Hole Injection Induces Local Motion of Surface Atoms through Electron-lattice Interaction
Komori Group
Strong excitation of local vibration can induce the motions of atoms and molecules in various materials. The most effective way to realize the highly excited vibration is to convert electronic excitation to vibrational one through the coupling between them. Moreover, the electronic excitation at extended states can realize a nonlocal manipulation of the atoms and molecules. At the clean Ge(001) surface, the carriers injected into the surface states reversibly and nonlocally alter the tilting orientation of the Ge dimers [1]. The change rate linearly depends on the tunneling current for both the electron and hole injections, indicating the single electron excitation process. Using scanning tunneling microscopy (STM) and density functional theory, we have studied the microscopic processes of this nonlocal atom manipulation through the surface electronic excitation induced by hole injections [2] .

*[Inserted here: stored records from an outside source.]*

/-- KS_SESSION_COMPLETE (R618, R620): the first open session has been written and read back; `worn` pages failed their read-back and
are replaced by spare pages. With too few left the session fails with WR_ERR. The command that opened it is answered. -/
def execKsSessionComplete (worn : Nat) (s : State) : Host.Outcome State Fault Refusal :=
  match s.ks.sessions with
  | [] => .next s
  | x :: t =>
    let ok := decide (worn ≤ s.ks.spares)
    let s := { s with ks := { s.ks with sessions := t, spares := s.ks.spares - worn, failed := s.ks.failed || !ok } }
    let s := s.setFld F.ksStat_SESSION 0 (b2n !t.isEmpty)
    let s := if ok then (s.storeSession x.data).count .ksSessionCnt 0 1 else s.raise F.ksStat_WR_ERR 0
    match x.job with
    | none => .next s
    | some (chan, tag) => .next (s.stepJob chan tag (fun j => { j with left := 0 }) fun _ _ => (if ok then .ok else .ksFault, []))

/-! ### The emergency save (R621 to R623) -/

/-- The valid save with the higher SEQ, and its slot (R624). -/
def KeepStore.newest (k : KeepStore) : Option (Nat × SaveImage) :=
  k.saves.foldl (fun (b : Option (Nat × SaveImage)) e => match b with
    | none => some e
    | some x => if x.2.seq < e.2.seq then some e else b) none

/-- The image as firmware keeps it (R621): the log and journal tails, the nonzero DROP totals, and the time state it supplies. -/
def State.freshImage (s : State) : SaveImage :=
  let drops := s.cnt.totals.filter fun e => decide (e.1 < arrBase 1) && e.2 != 0
  { seq := 0, len := 0x74000 + 12 * min 4096 drops.length, slot := 0, whorl := 0, parity := false, capState := 0, time := s.time
    tail := s.log.tail, cfgTail := s.log.cfgTail, drops := drops.take 4096, omitted := drops.length - 4096
    dropSeq := s.cnt.totalsSeq }

/-- What the save engine captures at the sag slot: the header, and the time state that hardware holds. -/
def State.captureSave (s : State) : SaveImage :=
  let img := s.ks.image.getD { s.freshImage with tail := [], cfgTail := [], drops := [], omitted := 0, len := 0x74000, time := {} }
  let next := match s.ks.newest with
    | some e => e.2.seq + 1
    | none => 0
  { img with seq := next, slot := s.tick.slot, whorl := s.whorlNs, parity := s.time.parity
             capState := s.fld F.pwrStat_CAP_STATE 0, time := { s.time with servo := img.time.servo } }

/-- The save starts, into the slot other than the newest valid one; one that runs goes on to its end (R622, R623). -/
def State.startSave (s : State) : State :=
  if s.ks.save.isSome then s
  else
    let slot := match s.ks.newest with
      | some e => 1 - e.1
      | none => 0
    { s with ks := { s.ks with save := some (slot, s.captureSave), saves := Table.erase s.ks.saves slot } }.setFld
      F.ksStat_SAVE_BUSY 0 1

/-- SAVE_IMAGE_UPDATE (R620, R621): firmware refreshes the save buffer, and writes the tails of the log and the journal to their areas
when a session may open. -/
def execSaveImageUpdate (s : State) : Host.Outcome State Fault Refusal :=
  if !s.flag F.protBoot_RUNNING 0 then .next s
  else
    let s := { s with ks := { s.ks with image := some s.freshImage } }
    if (s.log.tail.isEmpty && s.log.cfgTail.isEmpty) || !s.ks.sessions.isEmpty then .next s
    else .next (s.ownSession (min (2 ^ 20) (64 * s.log.tail.length + 4096)) (.logs s.log.nextSeq s.log.cfgTail.length))

/-- SAVE_COMPLETE (R622, R623): the save ends, after any open session; with its header written its slot is valid. -/
def execSaveComplete (ok : Bool) (s : State) : Host.Outcome State Fault Refusal :=
  match s.ks.save with
  | none => .next s
  | some (slot, img) =>
    if !s.ks.sessions.isEmpty then .next s
    else
      let s := s.setFld F.ksStat_SAVE_BUSY 0 0
      if ok then
        let s := { s with ks := { s.ks with save := none, saves := Table.insert s.ks.saves slot img } }
        let s := (s.setReg .ksSaveSeq 0 (word img.seq)).setReg .ksSaveLen 0 (word (slot * 2 ^ 31 + img.len % 2 ^ 20))
        .next (s.raise F.ksStat_SAVE_DONE 0)
      else .next ({ s with ks := { s.ks with save := none } }.raise F.ksStat_SAVE_FAIL 0)

/-! ### Sags and supplies (R609 to R613, R645, R654) -/

/-- SAG_BEGIN (R610, R654): `source` is 1 VAO, 2 PWRSAG_N, 3 both. Before VHOLD has first reached 4.0 V a fall of PWRSAG_N is only
recorded. A sag while the island is on VHOLD starts nothing new. -/
def execSagBegin (source : Nat) (s : State) : Host.Outcome State Fault Refusal :=
  let src := source % 4
  if src = 0 then .next s
  else if !s.power.charged then .next (if 2 ≤ src then s.setReg .pwrSagInfo 0 2 else s)
  else if s.flag F.pwrStat_ON_HOLD 0 then .next s
  else
    let s := ((s.raise F.pwrStat_SAG 0).setFld F.pwrStat_ON_HOLD 0 1).setReg .pwrSagInfo 0 (word src)
    .next (s.count .pwrSagCnt 0 1).startSave

/-- SAG_END (R613): the island returns to VAO; firmware logs the sag and its save. -/
def execSagEnd (s : State) : Host.Outcome State Fault Refusal :=
  if !s.flag F.pwrStat_ON_HOLD 0 then .next s
  else
    let s := (s.setFld F.pwrStat_ON_HOLD 0 0).raise F.pwrStat_SAG_END 0
    if !s.fwRunning then .next s
    else
      let seq := match s.ks.newest with
        | some e => e.2.seq
        | none => 0
      .next (s.logEvent 0x4006 ([byte (s.fld F.pwrSagInfo_SOURCE 0), byte (s.fld F.ksSaveLen_SLOT 0), 0, 0] ++ leBytes 4 0
        ++ leBytes 8 seq ++ leBytes 4 ((s.reg .ksStat 0).toNat % 8)))

/-- CORE_SUPPLY_LOSS (R612, R645): the rails of mask `rails` fail. While the island is held every unit outside it stops, and waits for
the core reset; otherwise the loss ends in a power-on reset. -/
def execCoreSupplyLoss (rails : Nat) (s : State) : Host.Outcome State Fault Refusal :=
  if s.power.coreLost then .next s
  else if !s.flag F.pwrStat_ON_HOLD 0 then .next (s.powerOn s.power.straps s.flash)
  else
    let s := (s.raise F.pwrStat_CORE_LOSS 0).setReg .pwrRail 0
      (word (s.fld F.pwrRail_GOOD 0 &&& (31 ^^^ (rails % 8))))
    let s := s.coreReset
    .next { s with power := { s.power with coreLost := true }
                   host := { s.host with bme := false, msixOn := false, fnMask := false, vecMask := 2 ^ 64 - 1, vecPend := 0 } }

/-- CORE_SUPPLY_RESTORED (R612): the core rails have been good for 1 ms; the core reset runs, with start cause 1. -/
def execCoreSupplyRestored (s : State) : Host.Outcome State Fault Refusal :=
  if !s.power.coreLost then .next s
  else
    let s := s.setReg .pwrRail 0 (word (s.fld F.pwrRail_GOOD 0 ||| 15))
    .next { s with
      power := { s.power with coreLost := false }
      boot := { s.boot with reset := some { core := true, quads := 15, start := s.tick.slot, cause := 1 } } }

/-- VHOLD_EXHAUSTED (R609): VHOLD falls below 4.0 V while the island is on it: a power-on reset. -/
def execVholdExhausted (s : State) : Host.Outcome State Fault Refusal :=
  if s.flag F.pwrStat_ON_HOLD 0 then .next (s.powerOn s.power.straps s.flash) else .next s

/-- VDD_UNDERVOLTAGE (R609). -/
def execVddUndervoltage (s : State) : Host.Outcome State Fault Refusal := .next (s.raise F.pwrStat_VDD_UV 0)

/-- VHOLD_FIRST_CHARGE (R654): VHOLD first reaches 4.0 V; R610 applies from here. -/
def execVholdFirstCharge (s : State) : Host.Outcome State Fault Refusal :=
  .next { s with power := { s.power with charged := true } }

/-! ### The capacitor (R614 to R616, R619) -/

/-- VHOLD as measured, in mV, and CHARGED (R631). -/
def State.setHoldV (s : State) (mv : Nat) : State :=
  (s.setReg .pwrHoldV 0 (word (min mv 16383))).setFld F.pwrStat_CHARGED 0 (b2n (decide (10500 ≤ mv)))

/-- CAP_STATE takes a value; leaving OK, or any other outcome of the test, sets CAP_FAULT, and firmware logs it. -/
def State.setCap (s : State) (n : Nat) : State :=
  let s := s.setFld F.pwrStat_CAP_STATE 0 n
  let s := if n = 1 then s else s.raise F.pwrStat_CAP_FAULT 0
  if s.fwRunning && n != 1 then s.logEvent 0x4008 (leBytes 4 n ++ leBytes 4 s.energyUj) else s

/-- CAP_TEST_COMPLETE (R615): `low` says that VHOLD stayed below 1.0 V, `rise` is the time from 2.0 V to 10.0 V in µs, `esr` in
0.1 mΩ. At 50 mA a rise of 160 µs is 1 µF. -/
def execCapTestComplete (low : Bool) (rise esr : Nat) (s : State) : Host.Outcome State Fault Refusal :=
  if s.fld F.pwrStat_CAP_STATE 0 ≠ 0 then .next s
  else
    let n := if low then 3 else if rise < 80000 then 2 else if rise < 2200 * 160 then 4 else if 500 < esr then 5 else 1
    let s := s.setReg .pwrCap 0 (word (min esr 65535 * 2 ^ 16 + min (rise / 160) 65535))
    .next ((if n = 1 ∨ n = 5 ∨ n = 4 then s.setHoldV 11000 else s).setCap n)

Figure 1 shows STM images and models illustrating the change of the dimer tilting orientation. We can continuously monitor the local structure change as the tunneling current increase or decrease when the STM tip is fixed. Actually, the creation of the kink pair shown in Fig. 1(b) was detected at the positions above the points A-D as different values of the tunneling current. With increasing the excitation energy of the injected hole, the kink creation rate per electron first increases, once saturates, and then increases again as shown in Fig. 2(a). The electronic states (Fig. 2(b)) and their coupling to two rocking modes of the adjacent dimer pair, out-of phase and in phase as illustrated in Fig. 2(c), were calculated for understanding the observed rate of the kink creation. The both modes strongly couple the unoccupied π*, occupied π and σ states of the dimers, and the occupied dimer back-bond states. The dimer orientation change is mainly induced by the carriers injected to the π* and π states. The observed two-step increase of the creation rate by the hole injection is attributed to the crossover of the electronic states from the π to σ. The hole injected to the B1 state induces the rocking mode vibration, but its energy is not enough to induce the change of the tilting orientation.